- Education: BSc, MSc, MD, and PhD
- Alma mater: California Institute of Technology Johns Hopkins University Harvard University University of Oxford
- Occupation: Cancer drug discovery
- Known for: Translational medicine Cancer biosurgery

= Saurabh Saha =

American biotech entrepreneur

Saurabh Saha is an American biotech entrepreneur.

==Education==
Saha received his undergraduate degree in biology from the California Institute of Technology. He also attended both Harvard Business School and Oxford University. Saha trained under Bert Vogelstein during his studies at the Johns Hopkins School of Medicine, where he received both an MD and a PhD in cancer genetics.

==Career==
After finishing graduate school, Saha joined the management consulting firm McKinsey & Company in their Pharmaceuticals and Medical Products Practice in New York City. In 2005, he became the Director of the New Indications Discovery Unit at the Novartis Institutes for BioMedical Research based in Cambridge, Massachusetts.

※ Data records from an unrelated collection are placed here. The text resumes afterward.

/-! `State.bump` -/

@[simp] theorem State.bump_pending (a : Nat) (f : Nat × Nat) (v : Nat) : (s.bump a f v).pending = s.pending := rfl
@[simp] theorem State.bump_serial (a : Nat) (f : Nat × Nat) (v : Nat) : (s.bump a f v).serial = s.serial := rfl
@[simp] theorem State.bump_fabric (a : Nat) (f : Nat × Nat) (v : Nat) : (s.bump a f v).fabric = s.fabric := rfl
@[simp] theorem State.bump_mem (a : Nat) (f : Nat × Nat) (v : Nat) : (s.bump a f v).mem = s.mem := rfl
@[simp] theorem State.bump_keyTag (a : Nat) (f : Nat × Nat) (v : Nat) : (s.bump a f v).keyTag = s.keyTag := rfl
@[simp] theorem State.bump_badLines (a : Nat) (f : Nat × Nat) (v : Nat) : (s.bump a f v).badLines = s.badLines := rfl
@[simp] theorem State.bump_pprRows (a : Nat) (f : Nat × Nat) (v : Nat) : (s.bump a f v).pprRows = s.pprRows := rfl
@[simp] theorem State.bump_clearing (a : Nat) (f : Nat × Nat) (v : Nat) : (s.bump a f v).clearing = s.clearing := rfl
@[simp] theorem State.bump_memWaits (a : Nat) (f : Nat × Nat) (v : Nat) : (s.bump a f v).memWaits = s.memWaits := rfl
@[simp] theorem State.bump_scrubAt (a : Nat) (f : Nat × Nat) (v : Nat) : (s.bump a f v).scrubAt = s.scrubAt := rfl
@[simp] theorem State.bump_busData (a : Nat) (f : Nat × Nat) (v : Nat) : (s.bump a f v).busData = s.busData := rfl
@[simp] theorem State.bump_busErr (a : Nat) (f : Nat × Nat) (v : Nat) : (s.bump a f v).busErr = s.busErr := rfl
@[simp] theorem State.bump_free (a : Nat) (f : Nat × Nat) (v : Nat) : (s.bump a f v).free = s.free := rfl
@[simp] theorem State.bump_tb (a : Nat) (f : Nat × Nat) (v : Nat) : (s.bump a f v).tb = s.tb := rfl
@[simp] theorem State.bump_events (a : Nat) (f : Nat × Nat) (v : Nat) : (s.bump a f v).events = s.events := rfl
@[simp] theorem State.bump_eaNext (a : Nat) (f : Nat × Nat) (v : Nat) : (s.bump a f v).eaNext = s.eaNext := rfl
@[simp] theorem State.bump_eaLast (a : Nat) (f : Nat × Nat) (v : Nat) : (s.bump a f v).eaLast = s.eaLast := rfl
@[simp] theorem State.bump_tracked (a : Nat) (f : Nat × Nat) (v : Nat) : (s.bump a f v).tracked = s.tracked := rfl
@[simp] theorem State.bump_recQ (a : Nat) (f : Nat × Nat) (v : Nat) : (s.bump a f v).recQ = s.recQ := rfl
@[simp] theorem State.bump_traceHold (a : Nat) (f : Nat × Nat) (v : Nat) : (s.bump a f v).traceHold = s.traceHold := rfl
@[simp] theorem State.bump_nextSlot (a : Nat) (f : Nat × Nat) (v : Nat) : (s.bump a f v).nextSlot = s.nextSlot := rfl
@[simp] theorem State.bump_chans (a : Nat) (f : Nat × Nat) (v : Nat) : (s.bump a f v).chans = s.chans := rfl
@[simp] theorem State.bump_lingering (a : Nat) (f : Nat × Nat) (v : Nat) : (s.bump a f v).lingering = s.lingering := rfl
@[simp] theorem State.bump_settling (a : Nat) (f : Nat × Nat) (v : Nat) : (s.bump a f v).settling = s.settling := rfl
@[simp] theorem State.bump_queues (a : Nat) (f : Nat × Nat) (v : Nat) : (s.bump a f v).queues = s.queues := rfl
@[simp] theorem State.bump_wrrAt (a : Nat) (f : Nat × Nat) (v : Nat) : (s.bump a f v).wrrAt = s.wrrAt := rfl
@[simp] theorem State.bump_mapCe (a : Nat) (f : Nat × Nat) (v : Nat) : (s.bump a f v).mapCe = s.mapCe := rfl
@[simp] theorem State.bump_mapDe (a : Nat) (f : Nat × Nat) (v : Nat) : (s.bump a f v).mapDe = s.mapDe := rfl
@[simp] theorem State.bump_abort (a : Nat) (f : Nat × Nat) (v : Nat) : (s.bump a f v).abort = s.abort := rfl
@[simp] theorem State.bump_tasks (a : Nat) (f : Nat × Nat) (v : Nat) : (s.bump a f v).tasks = s.tasks := rfl
@[simp] theorem State.bump_nextTask (a : Nat) (f : Nat × Nat) (v : Nat) : (s.bump a f v).nextTask = s.nextTask := rfl
@[simp] theorem State.bump_facets (a : Nat) (f : Nat × Nat) (v : Nat) : (s.bump a f v).facets = s.facets := rfl
@[simp] theorem State.bump_facetBank (a : Nat) (f : Nat × Nat) (v : Nat) : (s.bump a f v).facetBank = s.facetBank := rfl
@[simp] theorem State.bump_bobbin (a : Nat) (f : Nat × Nat) (v : Nat) : (s.bump a f v).bobbin = s.bobbin := rfl
@[simp] theorem State.bump_flushes (a : Nat) (f : Nat × Nat) (v : Nat) : (s.bump a f v).flushes = s.flushes := rfl
@[simp] theorem State.bump_poolWaits (a : Nat) (f : Nat × Nat) (v : Nat) : (s.bump a f v).poolWaits = s.poolWaits := rfl
@[simp] theorem State.bump_seqUsed (a : Nat) (f : Nat × Nat) (v : Nat) : (s.bump a f v).seqUsed = s.seqUsed := rfl
@[simp] theorem State.bump_classInit (a : Nat) (f : Nat × Nat) (v : Nat) : (s.bump a f v).classInit = s.classInit := rfl
@[simp] theorem State.bump_retired (a : Nat) (f : Nat × Nat) (v : Nat) : (s.bump a f v).retired = s.retired := rfl
@[simp] theorem State.bump_samp (a : Nat) (f : Nat × Nat) (v : Nat) : (s.bump a f v).samp = s.samp := rfl
@[simp] theorem State.bump_cancels (a : Nat) (f : Nat × Nat) (v : Nat) : (s.bump a f v).cancels = s.cancels := rfl
@[simp] theorem State.bump_cancelled (a : Nat) (f : Nat × Nat) (v : Nat) : (s.bump a f v).cancelled = s.cancelled := rfl
@[simp] theorem State.bump_cancelDue (a : Nat) (f : Nat × Nat) (v : Nat) : (s.bump a f v).cancelDue = s.cancelDue := rfl
@[simp] theorem State.bump_requests (a : Nat) (f : Nat × Nat) (v : Nat) : (s.bump a f v).requests = s.requests := rfl
@[simp] theorem State.bump_nextReq (a : Nat) (f : Nat × Nat) (v : Nat) : (s.bump a f v).nextReq = s.nextReq := rfl
@[simp] theorem State.bump_clientOps (a : Nat) (f : Nat × Nat) (v : Nat) : (s.bump a f v).clientOps = s.clientOps := rfl
@[simp] theorem State.bump_duePauses (a : Nat) (f : Nat × Nat) (v : Nat) : (s.bump a f v).duePauses = s.duePauses := rfl
@[simp] theorem State.bump_images (a : Nat) (f : Nat × Nat) (v : Nat) : (s.bump a f v).images = s.images := rfl
@[simp] theorem State.bump_oldImages (a : Nat) (f : Nat × Nat) (v : Nat) : (s.bump a f v).oldImages = s.oldImages := rfl
@[simp] theorem State.bump_coldQ (a : Nat) (f : Nat × Nat) (v : Nat) : (s.bump a f v).coldQ = s.coldQ := rfl
@[simp] theorem State.bump_resuming (a : Nat) (f : Nat × Nat) (v : Nat) : (s.bump a f v).resuming = s.resuming := rfl
@[simp] theorem State.bump_restoring (a : Nat) (f : Nat × Nat) (v : Nat) : (s.bump a f v).restoring = s.restoring := rfl
@[simp] theorem State.bump_coldGen (a : Nat) (f : Nat × Nat) (v : Nat) : (s.bump a f v).coldGen = s.coldGen := rfl
@[simp] theorem State.bump_coldBytes (a : Nat) (f : Nat × Nat) (v : Nat) : (s.bump a f v).coldBytes = s.coldBytes := rfl
@[simp] theorem State.bump_vchans (a : Nat) (f : Nat × Nat) (v : Nat) : (s.bump a f v).vchans = s.vchans := rfl
@[simp] theorem State.bump_shuttles (a : Nat) (f : Nat × Nat) (v : Nat) : (s.bump a f v).shuttles = s.shuttles := rfl
@[simp] theorem State.bump_cbSeen (a : Nat) (f : Nat × Nat) (v : Nat) : (s.bump a f v).cbSeen = s.cbSeen := rfl
@[simp] theorem State.bump_cbNext (a : Nat) (f : Nat × Nat) (v : Nat) : (s.bump a f v).cbNext = s.cbNext := rfl
@[simp] theorem State.bump_meters (a : Nat) (f : Nat × Nat) (v : Nat) : (s.bump a f v).meters = s.meters := rfl
@[simp] theorem State.bump_qps (a : Nat) (f : Nat × Nat) (v : Nat) : (s.bump a f v).qps = s.qps := rfl
@[simp] theorem State.bump_sessions (a : Nat) (f : Nat × Nat) (v : Nat) : (s.bump a f v).sessions = s.sessions := rfl
@[simp] theorem State.bump_nextSess (a : Nat) (f : Nat × Nat) (v : Nat) : (s.bump a f v).nextSess = s.nextSess := rfl
@[simp] theorem State.bump_reasm (a : Nat) (f : Nat × Nat) (v : Nat) : (s.bump a f v).reasm = s.reasm := rfl
@[simp] theorem State.bump_inbox (a : Nat) (f : Nat × Nat) (v : Nat) : (s.bump a f v).inbox = s.inbox := rfl
@[simp] theorem State.bump_rdmaIn (a : Nat) (f : Nat × Nat) (v : Nat) : (s.bump a f v).rdmaIn = s.rdmaIn := rfl
@[simp] theorem State.bump_cnpIn (a : Nat) (f : Nat × Nat) (v : Nat) : (s.bump a f v).cnpIn = s.cnpIn := rfl
@[simp] theorem State.bump_ptpIn (a : Nat) (f : Nat × Nat) (v : Nat) : (s.bump a f v).ptpIn = s.ptpIn := rfl
@[simp] theorem State.bump_links (a : Nat) (f : Nat × Nat) (v : Nat) : (s.bump a f v).links = s.links := rfl
@[simp] theorem State.bump_landings (a : Nat) (f : Nat × Nat) (v : Nat) : (s.bump a f v).landings = s.landings := rfl
@[simp] theorem State.bump_txCredits (a : Nat) (f : Nat × Nat) (v : Nat) : (s.bump a f v).txCredits = s.txCredits := rfl
@[simp] theorem State.bump_epochAt (a : Nat) (f : Nat × Nat) (v : Nat) : (s.bump a f v).epochAt = s.epochAt := rfl
@[simp] theorem State.bump_barriers (a : Nat) (f : Nat × Nat) (v : Nat) : (s.bump a f v).barriers = s.barriers := rfl
@[simp] theorem State.bump_waitArrive (a : Nat) (f : Nat × Nat) (v : Nat) : (s.bump a f v).waitArrive = s.waitArrive := rfl
@[simp] theorem State.bump_pair (a : Nat) (f : Nat × Nat) (v : Nat) : (s.bump a f v).pair = s.pair := rfl
@[simp] theorem State.bump_heldOut (a : Nat) (f : Nat × Nat) (v : Nat) : (s.bump a f v).heldOut = s.heldOut := rfl
@[simp] theorem State.bump_out (a : Nat) (f : Nat × Nat) (v : Nat) : (s.bump a f v).out = s.out := rfl
@[simp] theorem State.bump_trigs (a : Nat) (f : Nat × Nat) (v : Nat) : (s.bump a f v).trigs = s.trigs := rfl
@[simp] theorem State.bump_trigFifo (a : Nat) (f : Nat × Nat) (v : Nat) : (s.bump a f v).trigFifo = s.trigFifo := rfl
@[simp] theorem State.bump_lastEdge (a : Nat) (f : Nat × Nat) (v : Nat) : (s.bump a f v).lastEdge = s.lastEdge := rfl
@[simp] theorem State.bump_verdictQ (a : Nat) (f : Nat × Nat) (v : Nat) : (s.bump a f v).verdictQ = s.verdictQ := rfl
@[simp] theorem State.bump_linePend (a : Nat) (f : Nat × Nat) (v : Nat) : (s.bump a f v).linePend = s.linePend := rfl
@[simp] theorem State.bump_pins (a : Nat) (f : Nat × Nat) (v : Nat) : (s.bump a f v).pins = s.pins := rfl
@[simp] theorem State.bump_power (a : Nat) (f : Nat × Nat) (v : Nat) : (s.bump a f v).power = s.power := rfl
@[simp] theorem State.bump_gated (a : Nat) (f : Nat × Nat) (v : Nat) : (s.bump a f v).gated = s.gated := rfl
@[simp] theorem State.bump_thimble (a : Nat) (f : Nat × Nat) (v : Nat) : (s.bump a f v).thimble = s.thimble := rfl
@[simp] theorem State.bump_teardowns (a : Nat) (f : Nat × Nat) (v : Nat) : (s.bump a f v).teardowns = s.teardowns := rfl
@[simp] theorem State.bump_tdFree (a : Nat) (f : Nat × Nat) (v : Nat) : (s.bump a f v).tdFree = s.tdFree := rfl
@[simp] theorem State.bump_attest (a : Nat) (f : Nat × Nat) (v : Nat) : (s.bump a f v).attest = s.attest := rfl
@[simp] theorem State.bump_issued (a : Nat) (f : Nat × Nat) (v : Nat) : (s.bump a f v).issued = s.issued := rfl
@[simp] theorem State.bump_tampered (a : Nat) (f : Nat × Nat) (v : Nat) : (s.bump a f v).tampered = s.tampered := rfl
@[simp] theorem State.bump_keysOk (a : Nat) (f : Nat × Nat) (v : Nat) : (s.bump a f v).keysOk = s.keysOk := rfl
@[simp] theorem State.bump_slotId (a : Nat) (f : Nat × Nat) (v : Nat) : (s.bump a f v).slotId = s.slotId := rfl
@[simp] theorem State.bump_repeats (a : Nat) (f : Nat × Nat) (v : Nat) : (s.bump a f v).repeats = s.repeats := rfl
@[simp] theorem State.bump_reports (a : Nat) (f : Nat × Nat) (v : Nat) : (s.bump a f v).reports = s.reports := rfl
@[simp] theorem State.bump_test (a : Nat) (f : Nat × Nat) (v : Nat) : (s.bump a f v).test = s.test := rfl
@[simp] theorem State.bump_testNext (a : Nat) (f : Nat × Nat) (v : Nat) : (s.bump a f v).testNext = s.testNext := rfl
@[simp] theorem State.bump_testAt (a : Nat) (f : Nat × Nat) (v : Nat) : (s.bump a f v).testAt = s.testAt := rfl
@[simp] theorem State.bump_resets (a : Nat) (f : Nat × Nat) (v : Nat) : (s.bump a f v).resets = s.resets := rfl
@[simp] theorem State.bump_busyAt (a : Nat) (f : Nat × Nat) (v : Nat) : (s.bump a f v).busyAt = s.busyAt := rfl
@[simp] theorem State.bump_traces (a : Nat) (f : Nat × Nat) (v : Nat) : (s.bump a f v).traces = s.traces := rfl
@[simp] theorem State.bump_trcDropped (a : Nat) (f : Nat × Nat) (v : Nat) : (s.bump a f v).trcDropped = s.trcDropped := rfl
@[simp] theorem State.bump_wdStart (a : Nat) (f : Nat × Nat) (v : Nat) : (s.bump a f v).wdStart = s.wdStart := rfl
@[simp] theorem State.bump_wdKicked (a : Nat) (f : Nat × Nat) (v : Nat) : (s.bump a f v).wdKicked = s.wdKicked := rfl
@[simp] theorem State.bump_wdMark (a : Nat) (f : Nat × Nat) (v : Nat) : (s.bump a f v).wdMark = s.wdMark := rfl
@[simp] theorem State.bump_smpLast (a : Nat) (f : Nat × Nat) (v : Nat) : (s.bump a f v).smpLast = s.smpLast := rfl
@[simp] theorem State.bump_smpCount (a : Nat) (f : Nat × Nat) (v : Nat) : (s.bump a f v).smpCount = s.smpCount := rfl
@[simp] theorem State.bump_frozen (a : Nat) (f : Nat × Nat) (v : Nat) : (s.bump a f v).frozen = s.frozen := rfl
@[simp] theorem State.bump_stopAt (a : Nat) (f : Nat × Nat) (v : Nat) : (s.bump a f v).stopAt = s.stopAt := rfl
@[simp] theorem State.bump_store (a : Nat) (f : Nat × Nat) (v : Nat) : (s.bump a f v).store = s.store := rfl
@[simp] theorem State.bump_calNext (a : Nat) (f : Nat × Nat) (v : Nat) : (s.bump a f v).calNext = s.calNext := rfl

Between 2008 and 2015, Saha served as the President of BioMed Valley Discoveries Saha serves as a venture partner for the life sciences venture capital firm, Atlas Venture and also served as the Chief Medical Officer for its portfolio company, Synlogic.

In 2016, Saha was appointed as President and CEO of Delinia, a biotech company focused on developing novel therapies for the treatment of cancer and autoimmune diseases such as lupus, inflammatory bowel disease, rheumatoid arthritis and others.

Saha has published in periodicals where he and his colleagues reported translational research and development discoveries in cancer research. He is also on the editorial boards of the American Journal of Clinical Oncology, Journal of Translational Medicine, and Cancer Biology & Therapy.